STORED DATA:

-- ==== Sys2Proof/Config.lean ====
section
/-! DEFINITION. The parameters of the block (00_scope.md R10): what is fixed for a run and changed by no request (R21).

They are a structure that State carries in a field no step writes, so that a statement about every state is a statement
about every choice of the parameters (93_implementation_defined.md part 3: claims are stated over the named parameter,
never over its default). -/

namespace Sys2Proof

/-- `WaitKind` of R36: the two waits of the initialization table. -/
inductive WaitKind where
  | resetWait
  | sleepOutWait
deriving DecidableEq, Repr

/-- An entry of `INIT_TABLE` (R98). -/
inductive InitEntry where
  | cmd (op : Byte) (params : List Byte)
  | wait (k : WaitKind)
deriving DecidableEq, Repr

/-- `PUSH_PIXEL_ORDER` (R10, R51). -/
inductive PixelOrder where
  | hiFirst
  | loFirst
deriving DecidableEq, Repr

/-- `HOST_BYTE_ORDER` (R10, R52). -/
inductive HostByteOrder where
  | little
  | big
deriving DecidableEq, Repr

/-- The parameter table of R10, one field per row (the two physical extents are `Config.physW` and `Config.physH`).
`tResetWait` and `tSlpoutWait` are durations that no rule reads (R100, R161, D30). -/
structure Config where
  opSwreset : Byte
  opSlpout : Byte
  opDispon : Byte
  opCaset : Byte
  opPaset : Byte
  opRamwr : Byte
  opMadctl : Byte
  madctlRot0 : Byte
  madctlRot1 : Byte
  madctlRot2 : Byte
  madctlRot3 : Byte
  initTable : List InitEntry
  tResetWait : Nat
  tSlpoutWait : Nat
  pushPixelOrder : PixelOrder
  hostByteOrder : HostByteOrder
deriving DecidableEq, Repr

/-- `PHYS_W` = 240, the portrait width, a value of the source (R10, R11). -/
def Config.physW : Half := 240

/-- `PHYS_H` = 320, the portrait height, a value of the source (R10, R11). -/
def Config.physH : Half := 320

/-- PRESUMED (log entry 3): EX_INIT of 95_test_vectors.md section 0, an example of a table R98 admits.
R98 leaves the contents of `INIT_TABLE` open. -/
def Config.exInitTable : List InitEntry :=
  [.cmd 0x01 [], .wait .resetWait,
   .cmd 0xC0 [0x23], .cmd 0xC1 [0x10], .cmd 0xC5 [0x3E, 0x28], .cmd 0xC7 [0x86],
   .cmd 0x36 [0x48], .cmd 0x3A [0x55], .cmd 0xB1 [0x00, 0x18]] ++
  [.cmd 0xE0 [0x0F, 0x31, 0x2B, 0x0C, 0x0E, 0x08, 0x4E, 0xF1, 0x37, 0x07, 0x10, 0x03, 0x0E, 0x09, 0x00],
   .cmd 0xE1 [0x00, 0x0E, 0x14, 0x03, 0x11, 0x07, 0x31, 0xC1, 0x48, 0x08, 0x0F, 0x0C, 0x31, 0x36, 0x0F],
   .cmd 0xB6 [0x08, 0x82, 0x27],
   .cmd 0x11 [], .wait .sleepOutWait, .cmd 0x29 []]

/-- The defaults of R10 (GK1 to GK9), with EX_INIT for the open table and the typical durations of 93, in milliseconds,
for the two durations no rule reads. PRESUMED (log entries 2, 3 and 4); no statement over all states rests on them. -/
def Config.default : Config where
  opSwreset := 0x01
  opSlpout := 0x11
  opDispon := 0x29
  opCaset := 0x2A
  opPaset := 0x2B
  opRamwr := 0x2C
  opMadctl := 0x36
  madctlRot0 := 0x48
  madctlRot1 := 0x28
  madctlRot2 := 0x88
  madctlRot3 := 0xE8
  initTable := Config.exInitTable
  tResetWait := 5
  tSlpoutWait := 120
  pushPixelOrder := .hiFirst
  hostByteOrder := .little

end Sys2Proof
end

YOUR GOAL: Reproduce the records above exactly, from the first line to the line that holds "inductive InitEntry where", inclusive, and omit everything after it.

SOLUTION TO THIS EXERCISE:
-- ==== Sys2Proof/Config.lean ====
section
/-! DEFINITION. The parameters of the block (00_scope.md R10): what is fixed for a run and changed by no request (R21).

They are a structure that State carries in a field no step writes, so that a statement about every state is a statement
about every choice of the parameters (93_implementation_defined.md part 3: claims are stated over the named parameter,
never over its default). -/

namespace Sys2Proof

/-- `WaitKind` of R36: the two waits of the initialization table. -/
inductive WaitKind where
  | resetWait
  | sleepOutWait
deriving DecidableEq, Repr

/-- An entry of `INIT_TABLE` (R98). -/
inductive InitEntry where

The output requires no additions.